You can also execute a list of queries from a file using shell commands:
```bash
# queries.txt contains one query per line
# SELECT * FROM my_table;
# SELECT COUNT(*) FROM another_table;

cat queries.txt | xargs -I {} uv run snowflake-cli query "{}"
```

## CLI Commands

| Command            | Description                                              |
| ------------------ | -------------------------------------------------------- |
| `test`             | Test the current Snowflake CLI connection.               |
| `query`            | Execute a single SQL query (table/JSON/CSV output).      |
| `parallel`         | Execute multiple queries in parallel (spawns `snow`).    |
| `preview`          | Preview table contents.                                  |
| `catalog`          | Build a JSON/JSONL data catalog (use `--include-ddl` to add DDL). |
| `depgraph`         | Generate a dependency graph (DOT/JSON output).           |
| `config`           | Show the current tool configuration.                     |
| `setup-connection` | Helper to create a persistent `snow` CLI connection.     |
| `init-config`      | Create a local configuration file for this tool.         |

### Catalog design notes (portable by default)
- Uses SHOW commands where possible (schemas, materialized views, dynamic tables, tasks, functions, procedures) for broad visibility with minimal privileges.
- Complements SHOW with INFORMATION_SCHEMA (tables, columns, views) for standardized column-level details.
- Works with any Snowflake account because it only uses standard Snowflake metadata interfaces.
- Optional DDL capture uses GET_DDL per object and fetches concurrently for performance.

### Best practices
- Configure and test your Snowflake CLI connection first (key‑pair, Okta, OAuth are supported by `snow`).
- Run with a role that has USAGE on the target databases/schemas to maximize visibility.
- Prefer `--format jsonl` for ingestion and downstream processing; JSONL is line‑delimited and append‑friendly.
- When enabling `--include-ddl`, increase concurrency with `--max-ddl-concurrency` for large estates.
- Start with a database‑scoped run, then expand to `--account` if needed and permitted.

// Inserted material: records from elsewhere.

/-- Whether a bundle holds a `loop` that raises ILLEGAL, which ranks before LENGTH (06 R126). -/
def Strand.loopFails (t : Strand) (b : Decoded) : Bool :=
  b.syllables.any fun x => match x.2 with | .loop _ i => t.loopIllegal i (b.following - b.addr) | _ => false

/-- A trap found as a bundle is presented; in a region its rollback counts the bundle as issued (06 R124; DEDUCED, log 96). -/
def State.trapAtIssue (s : State) (t : StrandId) (cause mask : BitVec 8) : State :=
  (if (s.strand t).region.isSome then s.issueOnce t else s).takeTrap t cause mask 0 0

/-- A decoded bundle is presented to issue: framing, encodings, limits and conflicts, region length, then what holds it. A `ckpt` bundle
that fails one of these opens no region, so its trap rolls nothing back (DESIGN CHOICE, log 60). BUNDLE comes before the ILLEGAL of a loop
(R81, R83), which its syllable finds (DESIGN CHOICE, log 80). -/
def State.startBundle (s : State) (b : Decoded) : Opened :=
  let t := s.turn
  let st := s.strand t
  let xs := b.positions
  let is := b.syllables
  let kats := (xs.filter fun x => decide (x.1 + 1 < xs.length) && majorOf x.2 == 0x66).map (·.1)
  if !stopBit (b.words.getLastD 0) then .done (s.trapAtIssue t 2 0xFF)
  else if !kats.isEmpty then .done (s.trapAtIssue t 2 (maskOf kats))
  else if xs.any fun x => !s.encodingOk t x.2 then .run s (s.beginIssue b is) is
  else
    let mask := classMask xs ||| portMask is ||| conflictMask is
    let (admitted, s1) := s.chargeIssue t
    if mask ≠ 0 then .done (s.trapAtIssue t 2 mask)
    else if st.lengthOut && !st.loopFails b then
      if admitted then .done ((s.issueOnce t).rollback t 6 b.addr) else .blocked (s1.holdAtIssue t .budget)
    else if st.stallsOn b then .blocked s
    else if b.heldByOrder && st.pend.any (fun p => p.acq) then .blocked (s.holdAtIssue t .acquire)
    else if b.heldByOrder && !s.fencesAllow t true true then .blocked (s.holdAtIssue t .fence)
    else if !admitted then .blocked (s1.holdAtIssue t .budget)
    else .run s (s.beginIssue b is) (st.toRun b)

/-- The strand whose turn it is is presented to issue, or takes the next of its idle steps: a stop that comes during those of a `nop` comes
between two of them (12 R224, 04 R75; DESIGN CHOICE, log 89). -/
def State.openBundle (s : State) : Opened :=
  let t := s.turn
  let st := s.strand t
  let x := s.ctx t.ctxId
  if !s.runs t.ctxId || !s.presents t then .blocked s
  else if 0 < st.idle then .done (s.idleOnce t)
  else if x.brokenSeal.contains t.core.val then
    .done ((s.setCtx t.ctxId { x with brokenSeal := nsErase x.brokenSeal t.core.val }).trapOpen t 13 0 0)
  else if s.ainitWaits t || st.confirming then .blocked s
  else
    match s.nextBundle t with
    | .fault (cause, sub, faddr) => .done (s.trapOpen t cause sub faddr)
    | .wait => .blocked s
    | .got b s0 => s0.startBundle b
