-- ==== Sys2Proof/Machine/Dispatch.lean ====
section
/-! DEFINITION. One arm per instruction and event: a direct call of its meaning. -/

namespace Sys2Proof.Machine
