/-- 20 R330, R331: what a holder does with the one message before it. FwdShared at a dirty owner: Data to the requester, the owner keeps
O. FwdOwn, Inv and BackInv: the copy is given up, and the answer is owed until the leases on it are over, a dirty line that BackInv takes
with it. Data ends a read, in E when the reader may be alone; Data that gives ownership, or Data and the home's Ack, end a write, in M.
Data that gives ownership alone is the model's reading of 19 R316 and R317 against the letter of R330 (DEDUCED, log 85). -/
def Obligations.HolderAnswers : Prop :=
  ∀ (s : State) (e r h : DieId) (line : Nat), homeDie (line * 128) = h → (s.die h).failed = false → (s.die r).failed = false →
    (∀ x : L2Line, tget (s.die e).l2 line = some x → x.st ≠ .I → (s.die e).taking line = false →
      (s.msgs = [⟨.fwdShared, e, h, line, r, none, false, .nothing⟩] → x.st = .M → exec (.fwdshared e line) s = .next
        { ({ s with msgs := [] } : State).setLine e line { x with st := .O } with
          msgs := [⟨.data, r, e, line, r, some (x.data, x.poison), false, .shared⟩, ⟨.ack, h, e, line, r, none, true, .owned⟩] }) ∧
      (s.msgs = [⟨.fwdOwn, e, h, line, r, none, false, .nothing⟩] → ∃ s', exec (.fwdown e line) s = .next s' ∧
        s'.msgs = [⟨.data, r, e, line, r, some (x.data, x.poison), false, .nothing⟩] ∧
        (s'.die e).owed = (s.die e).owed ++ [⟨line, none, x.lend, x.holders⟩] ∧ s'.mem = s.mem) ∧
      (s.msgs = [⟨.inv, e, h, line, r, none, false, .nothing⟩] → ∃ s', exec (.inv e line) s = .next s' ∧ s'.msgs = [] ∧
        (s'.die e).owed = (s.die e).owed ++ [⟨line, none, x.lend, x.holders⟩] ∧ (s'.die e).l2 = terase (s.die e).l2 line ∧ s'.mem = s.mem) ∧
      (s.msgs = [⟨.backInv, e, h, line, r, none, false, .nothing⟩] → ∃ s', exec (.backinv e line) s = .next s' ∧ s'.msgs = [] ∧
        (s'.die e).owed = (s.die e).owed ++ [⟨line, if x.st = .M ∨ x.st = .O then some (x.data, x.poison) else none, x.lend, x.holders⟩] ∧
        (s'.die e).l2 = terase (s.die e).l2 line ∧ s'.mem = s.mem)) ∧
    (∀ (o : Owed) (rest : List Owed), (s.die e).owed = o :: rest → o.line = line → o.wb = none →
      (o.holders = [] ∨ ((s.die e).dieOff = false ∧ o.lend + (s.die e).guard ≤ s.now) →
        exec (.deferredAck e line) s = .next { s.setDie e { s.die e with owed := rest } with
          msgs := s.msgs ++ [⟨.ack, h, e, line, e, none, true, .nothing⟩] }) ∧
      (o.holders ≠ [] → s.now < o.lend + (s.die e).guard → exec (.deferredAck e line) s = .next s)) ∧
    (∀ (x : List Byte × BitVec 4) (k : Kept), (s.die e).txns = [] → (s.die e).waiting = [] → tget (s.die e).l2 line = none →
      ((s.die e).l2.filter fun y => y.1 % sliceSets == line % sliceSets).length < 16 →
        (s.msgs = [⟨.data, e, h, line, e, some x, false, k⟩] → tget (s.die e).mshr line = some ⟨.shared, none, false, false, none, []⟩ →
          ∃ s', exec (.data e line) s = .next s' ∧ s'.msgs = [] ∧ tget (s'.die e).mshr line = none ∧
            tget (s'.die e).l2 line = some ⟨if k = .shared then .S else .E, x.1, x.2, [], 0, none⟩ ∧ s'.mem = s.mem) ∧
        (s.msgs = [⟨.data, e, h, line, e, some x, false, .owned⟩] → tget (s.die e).mshr line = some ⟨.own, none, false, false, none, []⟩ →
          ∃ s', exec (.data e line) s = .next s' ∧ s'.msgs = [] ∧ tget (s'.die e).mshr line = none ∧
            tget (s'.die e).l2 line = some ⟨.M, x.1, x.2, [], 0, none⟩ ∧ s'.mem = s.mem) ∧
        (s.msgs = [⟨.ack, e, h, line, e, none, false, .nothing⟩] → tget (s.die e).mshr line = some ⟨.own, some x, false, false, none, []⟩ →
          ∃ s', exec (.ack e line) s = .next s' ∧ s'.msgs = [] ∧ tget (s'.die e).mshr line = none ∧
            tget (s'.die e).l2 line = some ⟨.M, x.1, x.2, [], 0, none⟩ ∧ s'.mem = s.mem))
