-- ==== Sys2Proof/Laws/Dispatch.lean ====
section
/-! SUPPORT. The meaning that each arm of `exec` calls, one equation per instruction and event. -/

namespace Sys2Proof.Machine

### Transparency and security
- This project never handles your secrets or opens browsers; it delegates all auth to your `snow` CLI.
- Use profiles appropriate for your environment (key‑pair for automation, SSO for interactive use).

## Development

```bash
# Install with development dependencies
uv sync --dev

# Run tests
uv run pytest

# Format code
uv run black src/
```

## License

This project is licensed under the MIT License.